Contractors play a central role in the delivery of critical government services, and their work has a direct and immediate impact on everything from the protection of public health and the flow of commerce to the preservation of our national security. Corrupt and ineffective management of government purchasing therefore places all of the government’s responsibilities at risk.
Cronyism, corruption, and fraud in government procurement increase the cost of government and, subsequently, the taxes that must be paid to support it—as well as reduce the willingness of citizens to pay those taxes. Such practices not only corrode the standards of the businesses competing for government contracts; they also undermine standards of conduct in other industries, making the entire economy less efficient, less competitive, and less prosperous.
In recent years there appears to have been a failure of oversight into contracting procedures at almost every level of government.
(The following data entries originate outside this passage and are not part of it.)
-- ==== Sys2Proof/Laws/Engine.lean ====
section
/-! SUPPORT. What executing one instruction comes to: the processor's own record under the operations, and one lemma
that runs a row of the instruction tables whose checks pass. -/

namespace Sys2Proof.Machine
open Sys2Proof

/-! ### The processor's record -/

@[simp] theorem getEngine_setEngine (e : Nat) (x : Engine) (s : State) : getEngine (setEngine e x s) e = x := by
  simp [getEngine, setEngine]

@[simp] theorem procOf_setProc (p : Nat) (x : Proc) (s : State) : procOf (setProc p x s) p = x := by
  unfold procOf setProc
  by_cases h : p = rangerP <;> simp [h]

@[simp] theorem procOf_touchLine (p a : Nat) (s : State) : procOf (touchLine p a s) p = procOf s p := by
  simp only [touchLine]
  split
  · next h => simp [procOf, h.1]
  · rfl

theorem touchLine_engine (p a : Nat) (s : State) (h : p ≠ rangerP) : touchLine p a s = s := by
  simp [touchLine, h]

@[simp] theorem procOf_charge (p n : Nat) (s : State) :
    procOf (charge p n s) p = { procOf s p with cycles := if p = rangerP then (procOf s p).cycles else (procOf s p).cycles + n } := by
  unfold charge
  by_cases h : p = rangerP
  · simp [h]
  · simp [h]

/-- What the processor's record is when an instruction's own effect begins. -/
@[simp] theorem procOf_entered (p next n : Nat) (s : State) :
    procOf (entered p next n s) p =
      { procOf s p with pc := next, cycles := if p = rangerP then (procOf s p).cycles else (procOf s p).cycles + n } := by
  simp [entered]

@[simp] theorem procOf_leaves (p k : Nat) (out : List W48) (s : State) :
    procOf (leaves p k out s) p = { procOf s p with stack := out.reverse ++ (procOf s p).stack.drop k } := by
  simp [leaves]

/-! ### Fields that an instruction's entry does not touch -/

theorem entered_only (p next n : Nat) (s : State) :
    entered p next n s = { s with engines := (entered p next n s).engines, mgt := (entered p next n s).mgt } := by
  by_cases h : p = rangerP
  · subst h
    simp only [entered, charge, touchLine, setProc, procOf, if_true]
    split <;> split <;> rfl
  · simp [entered, charge, touchLine, setProc, h, setEngine]

/-! ### Writing the record twice -/

theorem setEngine_self (e : Nat) (x : Engine) (s : State) : setEngine e x (setEngine e x s) = setEngine e x s := by
  simp [setEngine, Mem.write_write_self]

theorem setProc_self (p : Nat) (x : Proc) (s : State) : setProc p x (setProc p x s) = setProc p x s := by
  unfold setProc
  by_cases h : p = rangerP
  · simp [h]
  · simp only [h, if_false, getEngine_setEngine]
    exact setEngine_self _ _ _

/-- An instruction without effect leaves the state its entry made. -/
theorem setProc_entered (p n c : Nat) (s : State) :
    setProc p (procOf (entered p n c s) p) (entered p n c s) = entered p n c s := by
  unfold entered
  simp only [procOf_setProc]
  exact setProc_self _ _ _

theorem leaves_none (p n c : Nat) (s : State) : leaves p 0 [] (entered p n c s) = entered p n c s := by
  simp only [leaves, List.reverse_nil, List.nil_append, List.drop_zero]
  exact setProc_entered p n c s

/-! ### One row -/

/-- Orders 5 and 6 of R310 raise nothing. -/
theorem checks_none {op : EOp} {x : Ctx} {s : State} (hb : Affords x.p (op.cycles x (procOf s x.p) s) s)
    (hu : op.pops x (procOf s x.p) ≤ (procOf s x.p).stack.length)
    (ho : (procOf s x.p).stack.length - op.pops x (procOf s x.p) + op.pushes x (procOf s x.p) ≤ 32)
    (hr : op.calls = true → (procOf s x.p).rets.length < 16) : checks op x s = none := by
  have h1 : ¬(x.p ≠ rangerP ∧ (procOf s x.p).budget < (procOf s x.p).cycles + op.cycles x (procOf s x.p) s) := by
    rintro ⟨h, h'⟩
    rcases hb with hb | hb
    · exact h hb
    · omega
  have h4 : ¬(op.calls = true ∧ 16 ≤ (procOf s x.p).rets.length) := by
    rintro ⟨h, h'⟩
    have := hr h
    omega
  simp only [checks, h1, if_false, h4, show ¬ (procOf s x.p).stack.length < op.pops x (procOf s x.p) by omega,
    show ¬ 32 < (procOf s x.p).stack.length - op.pops x (procOf s x.p) + op.pushes x (procOf s x.p) by omega]

/-- A row at the program counter whose checks pass and whose effect goes on. -/
theorem runRow_go {ops : List EOp} {op : EOp} {p code nx : Nat} {v : W48} {s t : State} (h : At p code s)
    (his : op.is p code s = true) (hrep : op.repeats = none)
    (hop : operandOf op p (procOf s p).pc s = .ok (v, nx))
    (hc : checks op { p := p, addr := (procOf s p).pc, k := code - op.lo, opnd := v, next := nx } s = none)
    (hrun : op.run { p := p, addr := (procOf s p).pc, k := code - op.lo, opnd := v, next := nx }
      (entered p nx (op.cycles { p := p, addr := (procOf s p).pc, k := code - op.lo, opnd := v, next := nx } (procOf s p) s) s)
        = .go t) :
    runRow ops op p s = .next t := by
  obtain ⟨hs, hp, hf⟩ := h
  unfold entered at hrun
  simp only [runRow, live, hs, Bool.false_eq_true, if_false, hp, if_true, hf, his, runOp, hop, hrep, runOne, hc]
  rw [hrun]
  rfl

/-- The same, for an effect that ends the invocation. -/
theorem runRow_stop {ops : List EOp} {op : EOp} {p code nx : Nat} {v : W48} {s t : State} (h : At p code s)
    (his : op.is p code s = true) (hrep : op.repeats = none)
    (hop : operandOf op p (procOf s p).pc s = .ok (v, nx))
    (hc : checks op { p := p, addr := (procOf s p).pc, k := code - op.lo, opnd := v, next := nx } s = none)
    (hrun : op.run { p := p, addr := (procOf s p).pc, k := code - op.lo, opnd := v, next := nx }
      (entered p nx (op.cycles { p := p, addr := (procOf s p).pc, k := code - op.lo, opnd := v, next := nx } (procOf s p) s) s)
        = .stop t) :
    runRow ops op p s = .next (endInvocation p t) := by
  obtain ⟨hs, hp, hf⟩ := h
  unfold entered at hrun
  simp only [runRow, live, hs, Bool.false_eq_true, if_false, hp, if_true, hf, his, runOp, hop, hrep, runOne, hc]
  rw [hrun]
  rfl

/-- The same, for an effect that faults: the program counter and the charge are as before the instruction. -/
theorem runRow_fault {ops : List EOp} {op : EOp} {p code nx c a : Nat} {v : W48} {s t : State} (h : At p code s)
    (his : op.is p code s = true) (hrep : op.repeats = none)
    (hop : operandOf op p (procOf s p).pc s = .ok (v, nx))
    (hc : checks op { p := p, addr := (procOf s p).pc, k := code - op.lo, opnd := v, next := nx } s = none)
    (hrun : op.run { p := p, addr := (procOf s p).pc, k := code - op.lo, opnd := v, next := nx }
      (entered p nx (op.cycles { p := p, addr := (procOf s p).pc, k := code - op.lo, opnd := v, next := nx } (procOf s p) s) s)
        = .fault c a t) :
    runRow ops op p s =
      .next (procFault p c a (setProc p { procOf t p with pc := (procOf s p).pc, cycles := (procOf s p).cycles } t)) := by
  obtain ⟨hs, hp, hf⟩ := h
  unfold entered at hrun
  simp only [runRow, live, hs, Bool.false_eq_true, if_false, hp, if_true, hf, his, runOp, hop, hrep, runOne, hc]
  rw [hrun]
  rfl

/-- A row whose checks of the budget or of the stacks fail. -/
theorem runRow_check {ops : List EOp} {op : EOp} {p code nx c : Nat} {v : W48} {s : State} (h : At p code s)
    (his : op.is p code s = true) (hrep : op.repeats = none)
    (hop : operandOf op p (procOf s p).pc s = .ok (v, nx))
    (hc : checks op { p := p, addr := (procOf s p).pc, k := code - op.lo, opnd := v, next := nx } s = some c) :
    runRow ops op p s = .next (procFault p c (procOf s p).pc s) := by
  obtain ⟨hs, hp, hf⟩ := h
  simp only [runRow, live, hs, Bool.false_eq_true, if_false, hp, if_true, hf, his, runOp, hop, hrep, runOne, hc]
  rfl

/-- The slot after a plain instruction. -/
theorem operandOf_none {op : EOp} {p a : Nat} {s : State} (hl : op.literal = false) (ho : op.operand = 0) :
    operandOf op p a s = .ok (0, a + 1) := by
  simp [operandOf, hl, ho]

/-- The operand slot of an instruction that has one. -/
theorem operandOf_slot {op : EOp} {p a v : Nat} {s : State} (hl : op.literal = false) (ho : op.operand ≠ 0)
    (hf : fetchSlot s p (a + 1) = .got v) (hv : v < 2 ^ op.operand) : operandOf op p a s = .ok (BitVec.ofNat 48 v, a + 2) := by
  simp [operandOf, hl, ho, hf, show ¬ 2 ^ op.operand ≤ v by omega]

/-- A row that only replaces the top items of the operand stack. -/
theorem runRow_pure {code ins outs cy p : Nat} {f : List W48 → List W48} {s : State} (h : At p code s) (hb : Affords p cy s)
    (hu : ins ≤ (procOf s p).stack.length) (ho : (procOf s p).stack.length - ins + outs ≤ 32) :
    runRow [] (pureOp code ins outs cy f) p s =
      .next (leaves p ins (f ((procOf s p).stack.take ins).reverse) (entered p ((procOf s p).pc + 1) cy s)) := by
  refine runRow_go (nx := (procOf s p).pc + 1) (v := 0) h (by simp [EOp.is, pureOp]) rfl (by simp [operandOf, pureOp]) ?_ ?_
  · apply checks_none <;> simp [pureOp] <;> first | assumption | omega
  · simp [pureOp, stackRun, leaves]

end Sys2Proof.Machine
end

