/-! ### journal, draw -/

@[simp] theorem journal_pending (k : Nat) (x : Sample) (ws : List W48) : (journal k x ws s).pending = s.pending := by unfold journal; split <;> rfl
@[simp] theorem journal_fresh (k : Nat) (x : Sample) (ws : List W48) : (journal k x ws s).fresh = s.fresh := by unfold journal; split <;> rfl
@[simp] theorem journal_tb (k : Nat) (x : Sample) (ws : List W48) : (journal k x ws s).tb = s.tb := by unfold journal; split <;> rfl
@[simp] theorem journal_cfg (k : Nat) (x : Sample) (ws : List W48) : (journal k x ws s).cfg = s.cfg := by unfold journal; split <;> rfl
@[simp] theorem journal_tab (k : Nat) (x : Sample) (ws : List W48) : (journal k x ws s).tab = s.tab := by unfold journal; split <;> rfl
@[simp] theorem journal_poisoned (k : Nat) (x : Sample) (ws : List W48) : (journal k x ws s).poisoned = s.poisoned := by unfold journal; split <;> rfl
@[simp] theorem journal_holds (k : Nat) (x : Sample) (ws : List W48) : (journal k x ws s).holds = s.holds := by unfold journal; split <;> rfl
@[simp] theorem journal_timers (k : Nat) (x : Sample) (ws : List W48) : (journal k x ws s).timers = s.timers := by unfold journal; split <;> rfl
@[simp] theorem journal_chans (k : Nat) (x : Sample) (ws : List W48) : (journal k x ws s).chans = s.chans := by unfold journal; split <;> rfl
@[simp] theorem journal_streams (k : Nat) (x : Sample) (ws : List W48) : (journal k x ws s).streams = s.streams := by unfold journal; split <;> rfl
@[simp] theorem journal_rings (k : Nat) (x : Sample) (ws : List W48) : (journal k x ws s).rings = s.rings := by unfold journal; split <;> rfl
@[simp] theorem journal_stagerTurn (k : Nat) (x : Sample) (ws : List W48) : (journal k x ws s).stagerTurn = s.stagerTurn := by unfold journal; split <;> rfl
@[simp] theorem journal_sram (k : Nat) (x : Sample) (ws : List W48) : (journal k x ws s).sram = s.sram := by unfold journal; split <;> rfl
@[simp] theorem journal_sramLost (k : Nat) (x : Sample) (ws : List W48) : (journal k x ws s).sramLost = s.sramLost := by unfold journal; split <;> rfl
@[simp] theorem journal_hostMem (k : Nat) (x : Sample) (ws : List W48) : (journal k x ws s).hostMem = s.hostMem := by unfold journal; split <;> rfl
@[simp] theorem journal_fes (k : Nat) (x : Sample) (ws : List W48) : (journal k x ws s).fes = s.fes := by unfold journal; split <;> rfl
@[simp] theorem journal_stages (k : Nat) (x : Sample) (ws : List W48) : (journal k x ws s).stages = s.stages := by unfold journal; split <;> rfl
@[simp] theorem journal_slots (k : Nat) (x : Sample) (ws : List W48) : (journal k x ws s).slots = s.slots := by unfold journal; split <;> rfl
@[simp] theorem journal_spus (k : Nat) (x : Sample) (ws : List W48) : (journal k x ws s).spus = s.spus := by unfold journal; split <;> rfl
@[simp] theorem journal_engines (k : Nat) (x : Sample) (ws : List W48) : (journal k x ws s).engines = s.engines := by unfold journal; split <;> rfl
@[simp] theorem journal_icu (k : Nat) (x : Sample) (ws : List W48) : (journal k x ws s).icu = s.icu := by unfold journal; split <;> rfl
@[simp] theorem journal_icuViews (k : Nat) (x : Sample) (ws : List W48) : (journal k x ws s).icuViews = s.icuViews := by unfold journal; split <;> rfl
@[simp] theorem journal_cvps (k : Nat) (x : Sample) (ws : List W48) : (journal k x ws s).cvps = s.cvps := by unfold journal; split <;> rfl
@[simp] theorem journal_sbps (k : Nat) (x : Sample) (ws : List W48) : (journal k x ws s).sbps = s.sbps := by unfold journal; split <;> rfl
@[simp] theorem journal_polls (k : Nat) (x : Sample) (ws : List W48) : (journal k x ws s).polls = s.polls := by unfold journal; split <;> rfl
@[simp] theorem journal_evps (k : Nat) (x : Sample) (ws : List W48) : (journal k x ws s).evps = s.evps := by unfold journal; split <;> rfl
@[simp] theorem journal_tchs (k : Nat) (x : Sample) (ws : List W48) : (journal k x ws s).tchs = s.tchs := by unfold journal; split <;> rfl
@[simp] theorem journal_tchScan (k : Nat) (x : Sample) (ws : List W48) : (journal k x ws s).tchScan = s.tchScan := by unfold journal; split <;> rfl
@[simp] theorem journal_tchStamp (k : Nat) (x : Sample) (ws : List W48) : (journal k x ws s).tchStamp = s.tchStamp := by unfold journal; split <;> rfl
@[simp] theorem journal_evos (k : Nat) (x : Sample) (ws : List W48) : (journal k x ws s).evos = s.evos := by unfold journal; split <;> rfl
@[simp] theorem journal_trigLines (k : Nat) (x : Sample) (ws : List W48) : (journal k x ws s).trigLines = s.trigLines := by unfold journal; split <;> rfl
@[simp] theorem journal_power (k : Nat) (x : Sample) (ws : List W48) : (journal k x ws s).power = s.power := by unfold journal; split <;> rfl
@[simp] theorem journal_adm (k : Nat) (x : Sample) (ws : List W48) : (journal k x ws s).adm = s.adm := by unfold journal; split <;> rfl
@[simp] theorem journal_config (k : Nat) (x : Sample) (ws : List W48) : (journal k x ws s).config = s.config := by unfold journal; split <;> rfl
@[simp] theorem journal_journal (k : Nat) (x : Sample) (ws : List W48) : (journal k x ws s).journal = s.journal := by unfold journal; split <;> rfl
@[simp] theorem journal_flash (k : Nat) (x : Sample) (ws : List W48) : (journal k x ws s).flash = s.flash := by unfold journal; split <;> rfl
@[simp] theorem journal_flashId (k : Nat) (x : Sample) (ws : List W48) : (journal k x ws s).flashId = s.flashId := by unfold journal; split <;> rfl
@[simp] theorem journal_straps (k : Nat) (x : Sample) (ws : List W48) : (journal k x ws s).straps = s.straps := by unfold journal; split <;> rfl
@[simp] theorem journal_hl (k : Nat) (x : Sample) (ws : List W48) : (journal k x ws s).hl = s.hl := by unfold journal; split <;> rfl
@[simp] theorem journal_bgt (k : Nat) (x : Sample) (ws : List W48) : (journal k x ws s).bgt = s.bgt := by unfold journal; split <;> rfl
@[simp] theorem journal_hws (k : Nat) (x : Sample) (ws : List W48) : (journal k x ws s).hws = s.hws := by unfold journal; split <;> rfl
@[simp] theorem journal_phase (k : Nat) (x : Sample) (ws : List W48) : (journal k x ws s).phase = s.phase := by unfold journal; split <;> rfl
@[simp] theorem journal_frz (k : Nat) (x : Sample) (ws : List W48) : (journal k x ws s).frz = s.frz := by unfold journal; split <;> rfl
@[simp] theorem journal_tap (k : Nat) (x : Sample) (ws : List W48) : (journal k x ws s).tap = s.tap := by unfold journal; split <;> rfl
@[simp] theorem journal_answer (k : Nat) (x : Sample) (ws : List W48) : (journal k x ws s).answer = s.answer := by unfold journal; split <;> rfl
@[simp] theorem draw_pending : (draw s).2.pending = s.pending := rfl
@[simp] theorem draw_fresh : (draw s).2.fresh = s.fresh + 1 := rfl
@[simp] theorem draw_tb : (draw s).2.tb = s.tb := rfl
@[simp] theorem draw_cfg : (draw s).2.cfg = s.cfg := rfl
@[simp] theorem draw_cnt : (draw s).2.cnt = s.cnt := rfl
@[simp] theorem draw_flags : (draw s).2.flags = s.flags := rfl
@[simp] theorem draw_tab : (draw s).2.tab = s.tab := rfl
@[simp] theorem draw_poisoned : (draw s).2.poisoned = s.poisoned := rfl
@[simp] theorem draw_holds : (draw s).2.holds = s.holds := rfl
@[simp] theorem draw_timers : (draw s).2.timers = s.timers := rfl
@[simp] theorem draw_chans : (draw s).2.chans = s.chans := rfl
@[simp] theorem draw_streams : (draw s).2.streams = s.streams := rfl
@[simp] theorem draw_rings : (draw s).2.rings = s.rings := rfl
@[simp] theorem draw_stagerTurn : (draw s).2.stagerTurn = s.stagerTurn := rfl
@[simp] theorem draw_sram : (draw s).2.sram = s.sram := rfl
@[simp] theorem draw_sramLost : (draw s).2.sramLost = s.sramLost := rfl
@[simp] theorem draw_hostMem : (draw s).2.hostMem = s.hostMem := rfl
@[simp] theorem draw_fes : (draw s).2.fes = s.fes := rfl
@[simp] theorem draw_stages : (draw s).2.stages = s.stages := rfl
@[simp] theorem draw_slots : (draw s).2.slots = s.slots := rfl
@[simp] theorem draw_spus : (draw s).2.spus = s.spus := rfl
@[simp] theorem draw_engines : (draw s).2.engines = s.engines := rfl
@[simp] theorem draw_icu : (draw s).2.icu = s.icu := rfl
@[simp] theorem draw_icuViews : (draw s).2.icuViews = s.icuViews := rfl
@[simp] theorem draw_journalQ : (draw s).2.journalQ = s.journalQ := rfl
@[simp] theorem draw_cvps : (draw s).2.cvps = s.cvps := rfl
@[simp] theorem draw_sbps : (draw s).2.sbps = s.sbps := rfl
@[simp] theorem draw_polls : (draw s).2.polls = s.polls := rfl
@[simp] theorem draw_evps : (draw s).2.evps = s.evps := rfl
@[simp] theorem draw_tchs : (draw s).2.tchs = s.tchs := rfl
@[simp] theorem draw_tchScan : (draw s).2.tchScan = s.tchScan := rfl
@[simp] theorem draw_tchStamp : (draw s).2.tchStamp = s.tchStamp := rfl
@[simp] theorem draw_evos : (draw s).2.evos = s.evos := rfl
@[simp] theorem draw_trigLines : (draw s).2.trigLines = s.trigLines := rfl
@[simp] theorem draw_power : (draw s).2.power = s.power := rfl
@[simp] theorem draw_adm : (draw s).2.adm = s.adm := rfl
@[simp] theorem draw_mgt : (draw s).2.mgt = s.mgt := rfl
@[simp] theorem draw_config : (draw s).2.config = s.config := rfl
@[simp] theorem draw_journal : (draw s).2.journal = s.journal := rfl
@[simp] theorem draw_flash : (draw s).2.flash = s.flash := rfl
@[simp] theorem draw_flashId : (draw s).2.flashId = s.flashId := rfl
@[simp] theorem draw_straps : (draw s).2.straps = s.straps := rfl
@[simp] theorem draw_hl : (draw s).2.hl = s.hl := rfl
@[simp] theorem draw_bgt : (draw s).2.bgt = s.bgt := rfl
@[simp] theorem draw_hws : (draw s).2.hws = s.hws := rfl
@[simp] theorem draw_phase : (draw s).2.phase = s.phase := rfl
@[simp] theorem draw_frz : (draw s).2.frz = s.frz := rfl
@[simp] theorem draw_tap : (draw s).2.tap = s.tap := rfl
@[simp] theorem draw_answer : (draw s).2.answer = s.answer := rfl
Inspectors general within departments and agencies have been pressured to cover up the bad news; some have been fired for their unwillingness to do so, and increasingly it appears as though others were selected because of their willingness to look the other way.
Ultimately the responsibility for ensuring that the money provided to the executive branch is effectively spent rests with the Congress. But clearly the Congress has failed almost completely in its willingness and capacity to perform the constitutional function of insuring the efficiency and effectiveness of the government that it has funded. Over the course of the last three Congresses, work weeks have often begun on Tuesday evening and ended by noon on Thursday. The Congress’s attention has frequently been directed more toward the small percentage of funds that are earmarked for pet projects than on the 98 percent of the discretionary budget spent at the direction of the executive branch.
This paper examines what is presently known about the potential size and scope of wasteful and corrupt contracting within the federal government. It provides the new Congress with hopefully useful guidance for developing a broader understanding the problem. Finally, it outlines some steps that might be taken to restore greater transparency and accountability in the use of public funds in the procurement process.